Радищев твёрдо решил, что будет косить. Из всех крестьянских работ, которые ом любил и умел немного делать — была косьба. Заметив твёрдое намерение Радищева косить, Евлампий спросил:
— Как прокос-то погоним, а?
— Как лучше, так и гоните, — ответил Радищев.
Радищев твёрдо решил, что будет косить.
Евлампий поплевал на ладони, взял ручку, примерился и, сделав широкий, уверенный взмах косой, начал ровный прокос. За ним вступил Никита, потом Степан, последним пошёл Александр Николаевич.
Росистая, густая и мягкая трава ложилась пышными грядками под косами. На земле, словно гладко выбритой, до этого казавшейся ровной, то в одном, то в другом месте появились небольшие муравейники, кочки.
Евлампий, проворно косивший и заметно уходивший вперёд, раздираемый любопытством, изредка оглядывался, чтобы посмотреть на Радищева. Александр Николаевич старался ровнее взмахивать косой, как это делали идущие впереди его косцы, но коса, непослушная в его руках, часто то втыкалась носком в землю, то, не захватывая травы, вхолостую проскальзывала по прокосу.
Степан приостановился и посоветовал Александру Николаевичу не налегать особенно на косу, а пускать её без рывков, равномерно захватывая траву.
— Пусть вроде сама идёт, коса-то… Оно легче будет…
Евлампий, закончивший первый прокос, довольный его чистотой и шириной, немного раскрасневшийся, возвращался с конца гона, чтобы зайти со второй раз.
— Дело-то немудрящее, а нужно уменье. Без уменья и супони не затянешь… — заметил Евлампий, пряча улыбку в густых усах.
Александр Николаевич, уже вспотевший от волнения и внутреннего напряжения, видя, что у него не получается таким же ровным прокос, как у всех, отставив косу, ответил:
— Во всяком деле нужна привычка.
— То-то. Выходит, наше мужицкое-то дело барину не по ноздре…

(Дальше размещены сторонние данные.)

-- ==== Sys2Proof/Machine/Tasks.lean ====
section
/-! DEFINITION. Cards, quays, the dispatcher and the harbourmaster (15). -/

namespace Sys2Proof.Machine

/-! ### Quays and the status quay (R338, R346) -/

/-- A quay no host has configured. -/
def Quay.blank : Quay := ⟨false, false, false, 6, 0, 0, 0, 0, [], 0⟩

/-- A quay of a die. -/
def State.quay (s : State) (die q : Nat) : Quay := (s.die die).disp.quays.getD q Quay.blank

/-- Change the dispatcher's state of a die. -/
def State.modDisp (s : State) (die : Nat) (f : Dispatch → Dispatch) : State :=
  s.modDie die fun d => { d with disp := f d.disp }

/-- Change a quay. -/
def State.modQuay (s : State) (die q : Nat) (f : Quay → Quay) : State :=
  s.modDisp die fun d => { d with quays := d.quays.put q (f (d.quays.getD q Quay.blank)) }

/-- Posts an entry to a die's status quay; a full ring loses it (R346). -/
def State.postStatus (s : State) (die type reason qDie q card : Nat) : State :=
  let st := s.quay die 63
  let head := (s.die die).disp.statusHead
  if !st.en || head ≥ 2 ^ st.size then s.modQuay die 63 fun x => { x with late := x.late + 1 }
  else
    let e := field (s.die die).mer 0 64 + field type 64 8 + field reason 72 8 + field q 80 6 + field qDie 86 2 + field card 128 384
    let s := s.devWrite 0 (st.base + 64 * head) (leBytes 64 e)
    s.modDisp die fun d => { d with statusHead := head + 1 }

/-- A status entry about a card. -/
def State.cardStatus (s : State) (die type reason : Nat) (c : Card) : State :=
  s.postStatus die type reason c.homeDie c.quay (c.bits.toNat % 2 ^ 384)

/-! ### Acceptance (R336, R337) -/

/-- Reads bytes at virtual addresses without posting a page request (R336): they cannot be read (`some` error, the reason `r`), or must
wait for a tier or die that is off, or for a commit (no reason; R98, R394, R395). -/
def State.quietBytes (s : State) (die ctx r : Nat) : Nat → Nat → Except (Option Nat) (List Byte × State)
  | _, 0 => .ok ([], s)
  | va, n + 1 => do
    let (bs, s) ← s.quietBytes die ctx r va n
    match s.quietLook die ctx (va + n) .read with
    | .ok x s =>
      let line := x.pa / 256
      if !s.lineAwake line || (x.ver && (s.vline line).undecided none) then .error none
      else
        let s := s.codeCheck ctx line
        if s.poisoned line then .error (some r) else .ok (bs ++ [s.homes.mem.read x.pa], s)
    | .bad _ => .error (some r)
    | .hold => .error none

/-- Reason 1 of R336: the card's fields. -/
def cardFields (c : Card) : Bool :=
  c.f 122 6 == 0 && c.f 52 12 == 0 && c.f 0 2 == 0 && decide (c.f 118 2 ≤ 1) &&
  (if c.isLaunch then c.f 256 32 != 0 && c.f 320 64 == 0 && c.f 384 64 == 0 && c.f 448 64 == 0 && c.f 244 12 == 0 && c.f 192 6 == 0
   else !c.lsnap)

/-- Reason 5 of R336 for one tile, `sp` being the size of the scratchpad its team will have. -/
def tileOk (ctx : Context) (sp : Nat) (x : Tile) : Bool :=
  x.lines == 0 ||
    (let r := recF (ctx.recAt x.recNo)
     r.valid && r.rd && (r.badRun (if r.home = 0xFC then some sp else none) (16 * x.lines) (x.off * 256) (x.lines * 256)).isNone)

/-- Reason 6 of R336: a uniform block within R335. -/
def uniformOk (b : List Byte) : Bool :=
  (b.getD 63 0) == 0 && (List.range 7).all fun j =>
    let k := (b.getD (56 + j) 0).toNat
    (decide (k ≤ 5) || k == 7) && (!(k == 1 || k == 3) || leVal ((b.drop (8 * j + 4)).take 4) == 0)

/-- Reason 7 of R336. -/
def signalOk (ctx : Context) (c : Card) : Bool :=
  !c.sigen ||
    (let r := recF (ctx.recAt c.srec)
     let p := r.rowCol c.sbyte
     r.valid && r.wr && r.home != 0xFC && decide (r.place p.1 p.2 + 8 ≤ r.extent))

/-- The checks of R336 in order: the reason of the first that fails, none where a check has to wait, or the card as accepted. -/
def State.admission (s : State) (ctx die : Nat) (bits : BitVec 512) : Except (Option Nat) (Card × State) := do
  let c : Card := { Card.blank with ctx := ctx, bits := bits, homeDie := die, target := die, st := .waiting }
  let c := { c with quay := c.quayNo }
  let x := s.ctx ctx
  if !cardFields c then throw (some 1)
  if c.quay = 63 || !(s.quay die c.quay).en then throw (some 2)
  if c.entry < 16 then throw (some 3)
  let (hb, s) ← s.quietBytes die ctx 3 (c.entry - 16) 16
  let k ← match kernelOf (BitVec.ofNat 128 (leVal hb)) with
    | some k => pure k
    | none => throw (some 3)
  if !s.shapeFits die k then throw (some 4)
  if !c.isLaunch && !((List.range 4).all fun i => tileOk x (k.sp * 131072) (c.tile i)) then throw (some 5)
  let (ub, s) ← if c.isLaunch then do
      let (b, s) ← s.quietBytes die ctx 6 c.arg 64
      if uniformOk b then pure (b, s) else throw (some 6)
    else pure ([], s)
  if !signalOk x c then throw (some 7)
  let s := (s.modCtx ctx fun y => { y with serial := if c.isLaunch then y.serial + 1 else y.serial }).pruneRegs
  return ({ c with kernel := k, ublock := ub, serial := (s.ctx ctx).serial,
                   snap := if c.lsnap then some (max (s.die die).mer 1) else none }, s)

/-- Adds an accepted card. -/
def State.addCard (s : State) (c : Card) : Nat × State :=
  let i := s.sched.nextId
  let s := s.modSched fun x => { x with nextId := i + 1 }
  (i, { s with cards := s.cards.put i c })

/-- A quay's ring has room (R338). -/
def State.ringRoom (s : State) (die q : Nat) : Bool :=
  let x := s.quay die q
  decide (x.ring.length < 2 ^ x.size)

/-- Files a card into its quay's ring (R337). -/
def State.fileCard (s : State) (i : Nat) : State :=
  let c := s.card i
  (s.modQuay c.homeDie c.quay fun q => { q with ring := q.ring ++ [i] }).modCard i fun c => { c with st := .ring }

/-- A die serves submissions: it is neither gated nor relocking (R394, R395). -/
def State.serves (s : State) (die : Nat) : Bool := s.clocked die && !(s.die die).gated

/-- A card from outside is checked and filed; a full ring drops it (R336, R337). `none` while the check must wait. -/
def State.submitNow (s : State) (ctx die : Nat) (bits : BitVec 512) : Option State :=
  match s.admission ctx die bits with
  | .error none => none
  | .error (some r) => some (s.postStatus die 2 r die (bits.extractLsb' 112 6).toNat (bits.toNat % 2 ^ 384))
  | .ok (c, s) => some (if s.ringRoom die c.quay then let (i, s) := s.addCard c; s.fileCard i else s.cardStatus die 4 0 c)

/-- The oldest submission to a die that is held (R390, R394, R395). -/
def State.firstHeld (s : State) (die : Nat) : Option (Nat × Card) :=
  s.cards.find? fun kv => decide (kv.2.st = .held) && kv.2.homeDie == die

/-- A card from outside: held behind those that are held, and where its die or what its check reads serves no requests now (R336, R390,
R394, R395). -/
def State.submit (s : State) (ctx die : Nat) (bits : BitVec 512) : State :=
  let c : Card := { Card.blank with ctx := ctx, bits := bits, homeDie := die, target := die, st := .held }
  let held : State := (s.addCard { c with quay := c.quayNo }).2
  if !s.serves die || (s.firstHeld die).isSome then held else (s.submitNow ctx die bits).getD held

/-- The oldest submission that is held goes on, where it names the quay. -/
def State.heldFile (s : State) (die q : Nat) : State :=
  match s.firstHeld die with
  | some (i, c) =>
    if c.quay = q ∧ s.serves die then ({ s with cards := s.cards.drop i }.submitNow c.ctx die c.bits).getD s else s
  | none => s

/-- CARD_FILE: a submission that is held is checked, and the oldest accepted card held for room is filed (R337). -/
def State.cardFile (s : State) (die q : Nat) : State :=
  let s := s.heldFile die q
  match s.cards.find? fun kv => decide (kv.2.st = .waiting) && kv.2.homeDie == die && kv.2.quay == q with
  | some (i, _) => if s.ringRoom die q then s.fileCard i else s
  | none => s

/-! ### job.push and launch (R352) -/

/-- A record with rowlen 0 (R352). -/
def rowless (r : RecF) : Bool := r.rowlen == 0

/-- Reads a card at its record (R352). -/
def readCard (t : Nat) (tb : Rec) (x : Src) : M (BitVec 512) := do
  let ix ← readSrc t .raw false x
  let p ← placeAccess t tb ix (fun _ i => i * 64) 64 16 rowless rdRights anyHome (pure ())
  let a ← placeXlat t p .read
  let s ← get
  let o := mkOp s t tb.val a (.load 8 8 false .i64 false) .normal 0 true
  if s.sideBlocked s.sched.nextId o then wait 0x6 .poll
  match s.readPieces o true with
  | none => wait 0x6 .poll
  | some (s, bs) =>
    set s
    return BitVec.ofNat 512 (leVal bs)

/-- job.push and launch (R337, R352). -/
def pushBody (isLaunch : Bool) (d : Dst) (tb : Rec) (x : Src) (t : Nat) : M (Cost × Bool) := plain do
  let th ← getT t
  if th.stage < 2 then
    inTurn t
    waitStores t
    let bits ← readCard t tb x
    raiseEn t
    modify fun s => s.lowerEn t
    let s ← get
    let kind := (bits.extractLsb' 118 2).toNat
    if kind ≠ (if isLaunch then 1 else 0) then
      writeVals t d [(1, .i32)] 0
    else match s.admission (s.ctxOf t) th.id.die bits with
      | .error none => wait 0xE .poll
      | .error (some r) => writeVals t d [(BitVec.ofNat 64 r, .i32)] 0
      | .ok (c, s) =>
        let (i, s) := s.addCard c
        if s.ringRoom c.homeDie c.quay && !(s.cards.any fun kv =>
            decide (kv.1 < i) && decide (kv.2.st = .waiting) && kv.2.homeDie == c.homeDie && kv.2.quay == c.quay) then
          set (s.fileCard i)
          writeVals t d [(0, .i32)] 0
        else
          set s
          modT t fun th => { th with stage := i + 2 }
          wait 0xE .poll
  else
    if (← get).cards.any fun kv => kv.1 == th.stage - 2 && decide (kv.2.st = .waiting) then wait 0xE .poll
    writeVals t d [(0, .i32)] 0

/-- Shell of job.push and launch, which no candidate may use. -/
def shP (tb : Rec) (x : Src) : Shell := (shM tb [x]).ban

/-- job.push (R352). -/
def execJobPush (d : Dst) (tb : Rec) (x : Src) (s : State) : Out := .next (runWord (shP tb x) (pushBody false d tb x) s)
/-- launch (R352). -/
def execLaunch (d : Dst) (tb : Rec) (x : Src) (s : State) : Out := .next (runWord (shP tb x) (pushBody true d tb x) s)

/-! ### job.done and yield (R353) -/

/-- job.done: the operand joins the work's result, and the thread ends as exit ends it. -/
def jobDoneBody (a : Src) (t : Nat) : M Bool := do
  let v ← readSrc t .single false a
  if !(v.imm || v.kind = .i32 || v.kind = .i64) then fault 0x2D
  waitStores t
  modify fun s => s.modCard (s.workOf t).card fun c => { c with result := c.result ||| v.val.setWidth 32 }
  return true

/-- job.done (R353). -/
def execJobDone (c : RCtl) (a : Src) (s : State) : Out :=
  .next (runEnd (shR c [a]).ban.relPoint (jobDoneBody a) (fun t s => s.endThread t) s)

/-- The thread parks for a slice end (R343). -/
def State.parkYield (s : State) (t : Nat) : State := (s.stepOut t).modThread t fun th => { th with place := .yielded }

/-- yield (R353). -/
def execYield (c : RCtl) (s : State) : Out :=
  .next (runEnd (shR c []).ban (fun t => do waitStores t; return true) (fun t s => s.parkYield t) s)

/-! ### qstat (R354) -/

/-- Cards of a quay that are drawn but not all placed. -/
def State.drawnOf (s : State) (die q : Nat) : List (Nat × Card) :=
  s.cards.filter fun kv => kv.2.homeDie == die && kv.2.quay == q &&
    (decide (kv.2.st = .drawn) || decide (kv.2.st = .ready) || decide (kv.2.st = .picked))

/-- Occupancy of a quay (R347). -/
def State.occupancy (s : State) (die q : Nat) : Nat := (s.quay die q).ring.length + (s.drawnOf die q).length

/-- Resident teams of a quay's cards. -/
def State.residentOf (s : State) (die q : Nat) : Nat :=
  s.works.countP fun kv => kv.2.resident && (s.card kv.2.card).homeDie == die && (s.card kv.2.card).quay == q

/-- The state word. -/
def State.quayState (s : State) (die q : Nat) : Nat :=
  let ready := (s.drawnOf die q).countP fun kv => decide (kv.2.st ≠ .drawn)
  field (min (s.occupancy die q) 65535) 48 16 + field ready 32 16 + field (s.residentOf die q) 16 16 +
    field (min (s.quay die q).late 255) 8 8

/-- The configuration word. -/
def State.quayConfig (s : State) (die q : Nat) : Nat :=
  let x := s.quay die q
  let b (v : Bool) (i : Nat) : Nat := if v then 2 ^ i else 0
  field x.hi 48 16 + field x.lo 32 16 + field x.size 27 5 + field x.stage 24 3 + b x.fifo 23 + b x.steer 22 + b x.en 21 +
    field (s.die die).disp.wf 4 4 + field (s.die die).disp.we 0 4

/-- qstat. -/
def qstatBody (d : Dst) (a b : Src) (t : Nat) : M (Cost × Bool) := plain do
  let (q, sel) ← readUnsigned2 t a b
  if sel > 1 then fault 0x06
  let s ← get
  let die := (s.thread t).id.die
  let v := if sel = 0 then s.quayState die (q % 64) else s.quayConfig die (q % 64)
  writeVals t d [(BitVec.ofNat 64 v, .i64)] 0

/-- qstat (R354). -/
def execQstat (c : RCtl) (d : Dst) (a b : Src) (s : State) : Out :=
  .next (runWord (shR c [a, b]).ban (qstatBody d a b) s)

/-! ### Drawing and fetching tiles (R338, R339) -/

/-- The longest tile of a card; ties go to the lowest. -/
def Card.longest (c : Card) : Option Tile :=
  if c.isLaunch then none
  else ((List.range 4).map c.tile).foldl (fun b x =>
    if x.lines = 0 then b else match b with
      | none => some x
      | some y => if y.lines < x.lines then some x else b) none

/-- Cards that a die's card store holds (R338). -/
def State.stored (s : State) (die : Nat) : Nat :=
  s.cards.countP fun kv => kv.2.homeDie == die &&
    (decide (kv.2.st = .drawn) || decide (kv.2.st = .ready) || decide (kv.2.st = .picked))

/-- A card enters the card store of a die: its tile fetch starts, or it is ready (R338). -/
def State.drawAs (s : State) (i die : Nat) : State :=
  let c := s.card i
  let ls := if c.isLaunch then []
    else (List.range 4).filterMap fun k => if (c.tile k).lines = 0 then none else some (k, (c.tile k).lines)
  let o := (s.die die).disp.order
  let s := s.modCard i fun c => { c with homeDie := die, target := die, lines := ls, order := o, st := if ls.isEmpty then .ready else .drawn }
  s.modDisp die fun d => { d with order := o + 1 }

/-- A die's store takes one more card of a quay. -/
def State.storeRoom (s : State) (die q : Nat) : Bool :=
  decide ((s.drawnOf die q).length < 256) && decide (s.stored die < 4096)

/-- CARD_DRAW: the quay's oldest card is drawn; its target die is fixed (R338, R339). -/
def State.cardDraw (s : State) (die q : Nat) : State :=
  let x := s.quay die q
  match x.ring with
  | [] => s
  | i :: rest =>
    let c := s.card i
    let out (s : State) : State := s.modQuay die q fun y => { y with ring := rest }
    let here : State := if s.storeRoom die q then (out s).drawAs i die else s
    if !x.steer then here
    else match c.longest with
      | none => here
      | some t =>
        match (recF ((s.ctx c.ctx).recAt t.recNo)).homeOf s.dev.fab with
        | .remote dev => if s.pathTo dev then let s := out s; { s with cards := s.cards.drop i } else s
        | _ =>
          if t.die ≠ die && (s.quay t.die q).en && s.shapeFits t.die c.kernel then
            if s.storeRoom t.die q then (out s).drawAs i t.die else s
          else here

— У каждого своё, — заступился за Александра Николаевича Степан. — В его деле мы с тобой мало чего смыслим…
— Оно верно, пожалуй. Кто где родится, тот на той годится, — ответил Евлампий и направился к началу прокоса.
Радищев был упрям и настойчив. Он знал, что Евлампий скоро нагонит его и опять будет шутить над ним, и старался уйти подальше, но коса попрежнему была непослушной в его руках.
— Александр Николаич, взмах со мной делай, — предложил Степан, нарочито сдерживающий шаг, чтобы не уходить далеко от Радищева.
— Ра-аз, дв-а-а, три-и! — неторопливо взмахивая косой, приговаривал он.
Александр Николаевич пытался делать свой взмах косой вместе со Степаном и почувствовал, что так ему становится легче и удобнее, а к концу прокоса коса была уже послушнее в его руках, чем вначале.
Когда Радищев возвращался, чтобы зайти на второй прокос, к нему подошёл солдат Ферапонт Лычков, наблюдавший всё это время за ссыльным барином.
— Разреши мне испробовать косу, — попросил он. — Руки зачесались, давненько не кашивал.
— И то верно, — поддержал его подошедший Евлампий, успевший закончить второй прокос. — Сдёрнул охотку, барин, и ладно…
— Чаёк лучше сгонашите, — попросил Радищева Ферапонт Лычков.
Александру Николаевичу хотелось пройти второй прокос, но он уступил просьбе и отдал свою косу солдату. Тот, взяв её в руки, сначала потрёс ею в воздухе, а потом легко, словно играючи, пошёл за Евлампием.
— Убегай, не то пятки подрежу…
Когда вскипел чай и все расселись в кружок возле балагана, чтобы позавтракать, Евлампий, взяв побольше ломоть хлеба, спросил:
— А что, барин, слуху нет, даба и чай не подешевеют?
— Дороговата ещё, — вставил Никита, — до перерыву торга всё дешевле было…
— Цены на кяхтинские товары установлены одинаковые, что раньше были на чай, дабу, шёлк, — сказал Радищев.
— Поколь свет стоит, мужику шёлк не потребуется, в дабе проходит…
— Будет время, и крестьянин шёлковую рубаху носить станет, — оживлённо сказал Радищев.
— Для того, барин, мужику ума набрать надо, — задумчиво произнёс Никита.
— Откуда его набрать-то? — ядовито сказал Евлампий, — на дороге ум-то не валяется…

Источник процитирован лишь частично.